As an extension to the general principle of good faith contractual performance, the court also recognized a duty of honesty in contractual performance. As the court explained, “This simply means that parties must not lie or otherwise knowingly mislead each other about matters directly linked to the performance of the contract. This does not impose a duty of loyalty or of disclosure or require a party to forego advantages flowing from the contract; it is a simple requirement not to lie or mislead the other party about one’s own contractual performance."
The purpose of this duty is to ensure that each party can rely on a minimum standard of honesty from their contracting partner and to allow each party a fair opportunity to protect their interests if the contract does not work out.

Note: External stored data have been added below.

-- ==== Sys2Proof/Machine/State.lean ====
section
/-! DEFINITION. The state of the node, block by block as spec/00_scope.md's block diagram gives it, as plain data,
and its value right after a hardware reset. -/

namespace Sys2Proof.Machine

/-! ### Names the manual gives -/

/-- The TRIM phases (R93). -/
inductive Phase where
  | fadeIn | full | fadeOut
  deriving DecidableEq, Repr

/-- The modes (R93); the TRIM phase is present exactly in TRIM. -/
inductive Mode where
  | start | hold | listen | report
  | trim (phase : Phase)
  | test
  deriving DecidableEq, Repr

/-- The sixteen fault kinds, in the order of their numbers (R160). -/
inductive Kind where
  | config | idClash | driveLink | speedLoss | lineStep | peerLost | peerUnsteady | groupShort
  | trimSaturated | shareTol | drawTol | torqueRange | testLimit | couplingMismatch | answerOverflow | lineCheck
  deriving DecidableEq, Repr

/-- Cause of a DRIVE_LINK notice (R21, R23). -/
inductive Cause where
  | stale | notReady
  deriving DecidableEq, Repr

/-- The tracker's states (Speed Measurement, Tracker state). -/
inductive TrackState where
  | standstill | acquire | locked
  deriving DecidableEq, Repr

/-- A test level (R126). -/
inductive Level where
  | minus | zero | plus
  deriving DecidableEq, Repr

/-- A sign: of a level step (R147). -/
inductive Sign where
  | up | down
  deriving DecidableEq, Repr

/-- The modes a REPORT frame can carry (R50). -/
inductive ReportMode where
  | report | trim | test
  deriving DecidableEq, Repr

/-- The fault summary (R170). -/
inductive Summary where
  | none | warn | trip
  deriving DecidableEq, Repr

/-- State of a peer entry (R48). -/
inductive PeerState where
  | absent | probation | qualified
  deriving DecidableEq, Repr

/-- A coupling verdict (R153). -/
inductive CouplingVerdict where
  | coupled | uncoupled | inverted | undetermined
  deriving DecidableEq, Repr

/-- Outcome of a test (R140). -/
inductive TestOutcome where
  | pass | fail | aborted
  deriving DecidableEq, Repr

/-- Outcome of a directive (R176). -/
inductive AnswerOutcome where
  | done | clamped | wrongMode | badValue | faultPending | unknown
  deriving DecidableEq, Repr

/-- Why a share result is unassessed (R74). -/
inductive ShareReason where
  | speed | torque | noGroup | inTest | short
  deriving DecidableEq, Repr

/-- Why a draw is unassessed (R119). -/
inductive DrawReason where
  | position | speed | noUpstream | slow
  deriving DecidableEq, Repr

/-- The receiver's states (R31); stopped in START and in HOLD (R29, R46). -/
inductive RxState where
  | stopped | waitIdle | ready | receiving
  deriving DecidableEq, Repr

/-- The receive step (R34). -/
inductive RxStep where
  | inStep | outOfStep
  deriving DecidableEq, Repr

/-- The transmitter's states (R37). -/
inductive TxState where
  | idle | deferring | contending | sending
  deriving DecidableEq, Repr

/-- What an attempt sends (R40). -/
inductive Source where
  | report | answer
  deriving DecidableEq, Repr

/-- Where START stands (R96): the reset pin held, the record being read, or the image being reapplied; `over` in
every other mode. -/
inductive StartPhase where
  | pinHeld | reading | reapplying | over
  deriving DecidableEq, Repr

/-- Why an entry of the peer table is demoted (R63). -/
inductive DemotionCause where
  | watchdog | outOfStep | unsteady
  deriving DecidableEq, Repr
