/-! ### The drive link -/

/-- A TORQUE frame whose last characters arrive and whose check holds is taken while the count is below 255: its word,
or the nearer limit of ±30000, to the sum, both counts up, drive-ready replaced, the receiver hunting again; a frame
showing the drive ready releases a posted notice; a word beyond a limit sends TORQUE_RANGE: in its WARN class it goes to
the first-warn record, in its TRIP class to the first-trip record, and in TRIM and TEST its trip drop sets a, y and u to
0 and the mode to REPORT and ends a test ABORTED; detect-masked, the notice is dropped. Here no DRIVE_LINK notice is
due. Nothing else changes (R17, R19 to R21, R110, R142, R163, R165, R167, R194). -/
def Obligations.TorqueFrameTaken : Prop :=
  ∀ (s : State) (start word flags sum : List Byte) (hi lo fl : Byte), s.FaultsOk → s.control.mode ≠ .start →
    s.drive.opened.length ≤ 4 →
    s.drive.opened ++ (start ++ word ++ flags ++ sum) = [0xD1, hi, lo, fl, 0xD1 + hi + lo + fl] →
    s.drive.count < 255 → (fl.getLsbD 0 = true ∨ s.control.mode.hasAuthority = false ∨ s.drive.posted = true) →
      let value := (hi ++ lo).toInt
      let taken (added : Int) : State :=
        { s with drive :=
            { s.drive with
              opened := []
              sum := s.drive.sum + added
              count := s.drive.count + 1
              framesTaken := s.drive.framesTaken + 1
              ready := fl.getLsbD 0
              posted := s.drive.posted && !fl.getLsbD 0 } }
      let nearer : Int := if value < 0 then -30000 else 30000
      let beyond := value < -30000 ∨ 30000 < value
      let record : TripContents :=
        { kind := .torqueRange, source := 0, evaluation := s.control.evaluations, mode := s.control.mode,
          speed := s.tracker.speed, speedValid := s.tracker.valid, torque := s.drive.held,
          integrator := s.balance.integrator, authority := s.control.authority
          testStep := if s.control.mode = .test then some s.excitation.stepIndex else none
          cause := none }
      let tripped : State := { taken nearer with fault := s.fault.tripped record }
      let command := Instr.torqueFrame start word flags sum
      (¬beyond → exec command s = .next (taken value))
        ∧ (beyond → s.fault.masked .torqueRange → exec command s = .next (taken nearer))
        ∧ (beyond → s.fault.warns .torqueRange →
            exec command s = .next
              { taken nearer with fault := s.fault.warned .torqueRange 0 s.control.evaluations })
        ∧ (beyond → s.fault.trips .torqueRange → s.control.mode.hasAuthority = false →
            exec command s = .next tripped)
        ∧ (beyond → s.fault.trips .torqueRange → s.control.mode.hasAuthority = true → s.LineOk →
            exec command s = .next
              { tripped with
                drive := { tripped.drive with posted := false }
                control := { s.control with mode := .report, authority := 0, trim := 0 }
                balance := { s.balance with integrator := 0, saturationRun := 0, shareRun := 0, groupShort := false }
                excitation :=
                  if s.control.mode = .test then
                    { s.excitation with
                      running := false, offset := 0, sentStep := 0, sentLevel := .zero
                      verdict := some
                        { outcome := .aborted, count := s.excitation.count, steps := s.excitation.stepIndex,
                          baseline := s.excitation.baseline } }
                  else s.excitation })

In this case, the court held that Can-Am’s conduct, in repeatedly misleading Bhasin, violated the duty of honesty and, as a result, the company was ordered to pay damages.
Takeaways for employers
Expect to see a lot of this decision in pleadings. While the common law already recognized a duty of good faith in relation to the manner of dismissal, this decision appears to open up the duty of good faith to all aspects of the employment relationship, including discipline, salary/bonus payments, promotions, and investigations. This may lead to an increase in damage claims alleging that an employer has acted dishonestly in some aspect of the employment relationship, especially where there is a valid termination clause that would otherwise limit an employee’s entitlement to damages.
Implications beyond the employment relationship. This decision applies to all contractual relationships and provides protection to non-employees, such as independent contractors.
Employees beware. The principle of good faith contractual performance and duty of honesty applies to all parties to a contract, including employees. This decision potentially opens the door for more claims by employers against former employees.
Honesty is the best policy. It has yet to be determined how this decision will be applied by lower courts. In the meantime, all parties to a contract should act honestly and in good faith at all times to best protect themselves from litigation.